Saturday 24 September 2011

jump on my train, my train of thought.

Right now I am sitting on my couch, thinking about my life. I wonder if anyone else feels the way I do. I could just be torturing myself, I suppose. Sitting on this uncomfortable red sofa, apparently they are vomit proof.. Makes sense. Alone, because I am usually alone lately. And sad, because life is hard. 

Family is supposed to always be there. Always. No exceptions. 

Yet, I find myself completely alone in the world. Why? because of one relationship. I love my Dad, more than anyone else in the world. He's endured a lot of life in 52 years. I have endured less than half what he has and I cry and whine about it everyday. I'm sad that our relationship ceases to exist right now. I'm technically disowned. It sucks, but what can ya do. 

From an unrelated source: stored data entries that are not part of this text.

/-- The fourth read (R85, R177). -/
theorem takeCrc_answer {t : State} {a : RxAnswer} (h : t.ret = .received a) (hl : ∀ bs, a = .ok bs → bs.length = 2) :
    ((takeCrc t).commFail = true ↔ t.commFail = true ∨ a = .fail) ∧
      (a = .fail ∨ ∃ high low, a = .ok [high, low] ∧ (takeCrc t).rxCrc = assembleCrc high low) := by
  unfold takeCrc
  rw [h]
  cases a with
  | fail => simp [Returned.bytes?]
  | ok bs =>
    obtain ⟨high, low, rfl⟩ := List.length_eq_two.1 (hl bs rfl)
    simp [Returned.bytes?]

/-- `READ_PACKET` makes its four reads and nothing else, whatever their answers; `COMMFAIL` says whether one of them failed, and
a read that succeeded fills its field (R177, R178). -/
theorem readPacket_reads {n : Nat} (hn : n ≤ 1024) (s : State) :
    ∃ a1 a2 a3 a4,
      (readPacket n s).trace = [.receive 2 s.cfg.tRx a4, .receive n s.cfg.tRx a3, .receive 1 s.cfg.tRx a2,
        .receive 1 s.cfg.tRx a1] ++ s.trace ∧
      ((readPacket n s).commFail = true ↔ a1 = .fail ∨ a2 = .fail ∨ a3 = .fail ∨ a4 = .fail) ∧
      (a1 = .fail ∨ a1 = .ok [(readPacket n s).seqB]) ∧ (a2 = .fail ∨ a2 = .ok [(readPacket n s).cmpB]) ∧
      (a3 = .fail ∨ a3 = .ok ((readPacket n s).payloadBytes n)) ∧
      (a4 = .fail ∨ ∃ high low, a4 = .ok [high, low] ∧ (readPacket n s).rxCrc = assembleCrc high low) := by
  obtain ⟨a1, l1, f1, h1, e1⟩ := receive_cases 1 { s with commFail := false }
  generalize hr1 : takeSeqB (receive 1 { s with commFail := false }) = r1
  obtain ⟨c1, b1⟩ := takeSeqB_answer (t := receive 1 { s with commFail := false }) (by rw [e1]) h1
  obtain ⟨a2, l2, f2, h2, e2⟩ := receive_cases 1 r1
  generalize hr2 : takeCmpB (receive 1 r1) = r2
  obtain ⟨c2, b2⟩ := takeCmpB_answer (t := receive 1 r1) (by rw [e2]) h2
  obtain ⟨a3, l3, f3, h3, e3⟩ := receive_cases n r2
  generalize hr3 : takePayload (receive n r2) = r3
  obtain ⟨c3, b3⟩ := takePayload_answer (t := receive n r2) (by rw [e3]) h3 hn
  obtain ⟨a4, l4, f4, h4, e4⟩ := receive_cases 2 r3
  obtain ⟨c4, b4⟩ := takeCrc_answer (t := receive 2 r3) (by rw [e4]) h4
  have hp : readPacket n s = takeCrc (receive 2 r3) := by unfold readPacket; simp only [hr1, hr2, hr3]
  rw [hr1] at c1 b1
  rw [hr2] at c2 b2
  rw [hr3] at c3 b3
  have k1 : r1.cfg = s.cfg ∧ r1.trace = .receive 1 s.cfg.tRx a1 :: s.trace := by rw [← hr1]; simp [e1]
  have k2 : r2.cfg = s.cfg ∧ r2.trace = .receive 1 s.cfg.tRx a2 :: r1.trace ∧ r2.seqB = r1.seqB := by
    rw [← hr2]; simp [e2, k1]
  have k3 : r3.cfg = s.cfg ∧ r3.trace = .receive n s.cfg.tRx a3 :: r2.trace ∧ r3.seqB = r2.seqB ∧ r3.cmpB = r2.cmpB := by
    rw [← hr3]; simp [e3, k2]
  rw [hp]
  refine ⟨a1, a2, a3, a4, ?_, ?_, ?_, ?_, ?_, b4⟩
  · simp [e4, k3, k2, k1]
  · rw [c4, receive_commFail, c3, receive_commFail, c2, receive_commFail, c1, receive_commFail]
    simp [or_assoc]
  · simpa [k3, k2] using b1
  · simpa [k3] using b2
  · simpa [State.payloadBytes] using b3

/-- `READ_PACKET` issues no memory primitive and sends nothing. -/
theorem readPacket_record (n : Nat) (s : State) :
    memoryCalls (readPacket n s).trace = memoryCalls s.trace ∧ sentBytes (readPacket n s).trace = sentBytes s.trace := by
  simp [readPacket]

/-! ### What `exec` is, where the rule of the operation applies -/

theorem exec_awaitHeaderStep {s : State} (h : s.state = .awaitHeader) :
    exec .awaitHeaderStep s = .next (dispatchHeader (readHeader s)) := by
  show execAwaitHeaderStep s = _
  unfold execAwaitHeaderStep; rw [onlyIn_of _ h]

theorem exec_hdrNone {s : State} (h : s.state = .awaitHeader) :
    exec .hdrNone s = .next (dispatchHeader (s.withKind .none)) := by
  show execHdrNone s = _
  unfold execHdrNone; rw [onlyIn_of _ h]; rfl

/-- The row of a header byte is the dispatch on its kind (R81, R192). -/
theorem exec_decodeHeaderByte {s : State} (b : Byte) (h : s.state = .awaitHeader) :
    exec (decodeHeaderByte b) s = .next (dispatchHeader (s.withKind (headerKind (some b)))) := by
  unfold headerKind decodeHeaderByte
  simp only
  split
  · show execSoh s = _; unfold execSoh; rw [onlyIn_of _ h]; rfl
  split
  · show execStx s = _; unfold execStx; rw [onlyIn_of _ h]; rfl
  split
  · show execEot s = _; unfold execEot; rw [onlyIn_of _ h]; rfl
  split
  · show execCan s = _; unfold execCan; rw [onlyIn_of _ h]; rfl
  · rename_i h1 h2 h3 h4
    have hb : recognizedHeader b = false := by
      simp only [wireSoh, wireStx, wireEot, wireCan] at h1 h2 h3 h4
      simp [recognizedHeader, h1, h2, h3, h4]
    show execHdrOther b s = _
    unfold execHdrOther
    rw [onlyIn_of _ h]
    simp [hb]
    rfl

theorem exec_errorHandler {s : State} (h : s.state = .awaitHeader ∨ s.state = .receivePacket) :
    exec .errorHandler s = .next (errorHandler s) := by
  show execErrorHandler s = _
  unfold execErrorHandler; rw [if_pos h]

theorem exec_readPacket {n : Nat} (s : State) (h : isPayloadSize n = true) :
    exec (.readPacket n) s = .next (readPacket n s) := by
  show execReadPacket n s = _
  unfold execReadPacket; rw [if_pos h]

theorem exec_receivePacketStep {s : State} {n : Nat} (h : s.state = .receivePacket) (hn : s.packetSize = some n) :
    exec .receivePacketStep s = receivePacket n s := by
  show execReceivePacketStep s = _
  unfold execReceivePacketStep; rw [onlyIn_of _ h, withPacketSize_of _ hn]

theorem exec_eraseStep {s : State} (h : s.state = .receivePacket) : exec .eraseStep s = eraseStep s := by
  show execEraseStep s = _
  unfold execEraseStep; rw [onlyIn_of _ h]

theorem exec_validateWriteStep {s : State} {n : Nat} (h : s.state = .receivePacket) (hn : s.packetSize = some n) :
    exec .validateWriteStep s = validateWriteStep n s := by
  show execValidateWriteStep s = _
  unfold execValidateWriteStep; rw [onlyIn_of _ h, withPacketSize_of _ hn]

theorem exec_accept {s : State} {n : Nat} (h : s.state = .receivePacket) (hn : s.packetSize = some n) :
    exec .accept s = .next (accept n s) := by
  show execAccept s = _
  unfold execAccept; rw [onlyIn_of _ h, withPacketSize_of _ hn]

theorem exec_classify {s : State} (h : s.state = .receivePacket) : exec .classify s = .next (classify s) := by
  show execClassify s = _
  unfold execClassify; rw [onlyIn_of _ h]

theorem exec_erase {s : State} {start : Addr} (h : legalErase s.cfg start) : exec (.erase start) s = eraseRegion start s := by
  show execErase start s = _
  unfold execErase; rw [if_pos h]

theorem exec_write {s : State} {addr : Addr} (ws : List NvmWord) (h : legalWrite s.cfg addr) :
    exec (.write addr ws) s = writeRegion addr ws s := by
  show execWrite addr ws s = _
  unfold execWrite; rw [if_pos h]

/-! ### The steps of RECEIVE_PACKET -/

/-- `N / 4` words for `N` bytes (R87, R88). -/
theorem wordsOf_length (m : Nat) {p : List Byte} (hp : p.length = 4 * m) : (wordsOf p).length = m := by
  induction m generalizing p with
  | zero =>
    have : p = [] := by simpa using hp
    subst this; rfl
  | succ m ih =>
    match p, hp with
    | b0 :: b1 :: b2 :: b3 :: rest, hp => simp [wordsOf, ih (p := rest) (by simp at hp; omega)]
    | [], hp => simp at hp
    | [_], hp => simp at hp; omega
    | [_, _], hp => simp at hp; omega
    | [_, _, _], hp => simp at hp; omega

theorem payloadBytes_length {s : State} {n : Nat} (h : s.packetSize = some n) : (s.payloadBytes n).length = n := by
  unfold State.payloadBytes
  rcases packetSize_cases h with rfl | rfl <;> simp

theorem packetWords_length {s : State} {n : Nat} (h : s.packetSize = some n) : (packetWords n s).length = n / 4 := by
  unfold packetWords
  apply wordsOf_length
  rw [payloadBytes_length h]
  rcases packetSize_cases h with rfl | rfl <;> rfl

/-- `ERASE` from a legal operand: what `erasePages_spec` says of its loop, with the unlock and the lock (R131, R141). -/
theorem eraseRegion_spec {s : State} {start : Addr} (hok : s.cfg.Ok) (hs : legalErase s.cfg start) :
    ∃ t, erasePages start (pageCount s.cfg start) (beginErase s) = .next t ∧ eraseRegion start s = .next (nvmLock t) ∧
      EraseFrame (beginErase s) t ∧ (t.eFail = .empty ∨ t.eFail = ⟨true⟩) ∧
      (t.eFail = .empty → ∀ a, start.toNat ≤ a → a < s.cfg.appEnd.toNat → t.nvm.read a = s.cfg.erasedByte) ∧
      (∀ a, a < start.toNat ∨ s.cfg.appEnd.toNat ≤ a → t.nvm.read a = s.nvm.read a) ∧
      (∀ rest, s.env.eraseAnswers = List.replicate (pageCount s.cfg start) .ok ++ rest →
        t.eFail = .empty ∧ t.env.eraseAnswers = rest) ∧
      (∀ j rest, j < pageCount s.cfg start → s.env.eraseAnswers = List.replicate j .ok ++ .fail :: rest →
        t.eFail = ⟨true⟩ ∧ t.env.eraseAnswers = rest ∧
        (∀ a, start.toNat ≤ a → a < start.toNat + j * s.cfg.pageSize → t.nvm.read a = s.cfg.erasedByte) ∧
        ∀ a, start.toNat + (j + 1) * s.cfg.pageSize ≤ a → t.nvm.read a = s.nvm.read a) := by
  obtain ⟨t, h1, h2⟩ := erasePages_spec (start := start) (pageCount s.cfg start) (s := beginErase s) hok hs rfl rfl
    (by simp)
  refine ⟨t, h1, ?_, by simpa using h2⟩
  unfold eraseRegion
  rw [h1, andThen_next]

/-- `WRITE` from a legal operand: what `writeWords_spec` says of its loop, with the unlock and the lock (R135, R141). -/
theorem writeRegion_spec {s : State} {addr : Addr} (ws : List NvmWord) (hok : s.cfg.Ok) (hs : legalWrite s.cfg addr) :
    ∃ t, writeWords ws (beginWrite addr s) = .next t ∧ writeRegion addr ws s = .next (nvmLock t) ∧
      WriteFrame (beginWrite addr s) t ∧ WriteSets s.cfg.writeFailStops t.pFail ∧
      (t.pFail = .empty → t.pAddr.toNat = addr.toNat + 4 * ws.length ∧ t.pIdx = ws.length ∧
        (ws ≠ [] → t.pAddr.toNat ≤ s.cfg.appEnd.toNat) ∧
        ∀ i w, ws[i]? = some w → t.nvm.readWord (addr.toNat + 4 * i) = w) ∧
      (∀ a, a < addr.toNat ∨ addr.toNat + 4 * ws.length ≤ a ∨ s.cfg.appEnd.toNat ≤ a →
        t.nvm.read a = s.nvm.read a) := by
  obtain ⟨t, h1, h2, h3, h4, h5⟩ := writeWords_spec ws (s := beginWrite addr s) hok hs rfl (.inl rfl)
  refine ⟨t, h1, ?_, h2, h3, fun h => ?_, h5⟩
  · unfold writeRegion
    rw [h1, andThen_next]
  · simpa using h4 h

Sometimes, accepting that you've done something wrong is all that you can do. No matter what, you can never go back and change the choices you've made. You will always, always be held accountable. This I learned when I became my own person. Sure, of course, "technically" I have always been my own person. But I am my own, in a different way now. The choices I've made lately seem so huge. I live so, so far away from the place I lived for 17 years. I chose this place to be alone, to be far away from everyone I know. And that's basically what I got. 

Is it everything I expected it to be? Is ANYTHING ever what you expect it to be? My guess is no.

I have experienced a rude awakening. And quite honestly, I just want to come home. I want to lay in my OWN bed. Not the shitty twin bed with a 4 inch foamie for a mattress. I want to wake up to the sound of Harlow running around the house, and watching wonder pets on maximum volume. Not the sound of my alarm, waking my up for my stupid english class. I want to see my Dad, and Sean. I want to laugh with them about everything and anything. I want to be with my friends, the ones that understand me. The ones I can be myself around. 

I miss everything, maybe I won't soon. But this is how I feel right now. And I'm upset about it. I guess it happens to everyone they move away from home.

1 comment:

  1. Sometimes it does (it happened to me, too). No matter how much you want to get away, you are still changing your entire EVERYTHING and that takes some getting used to.

    Stick with it. It'll be worth it.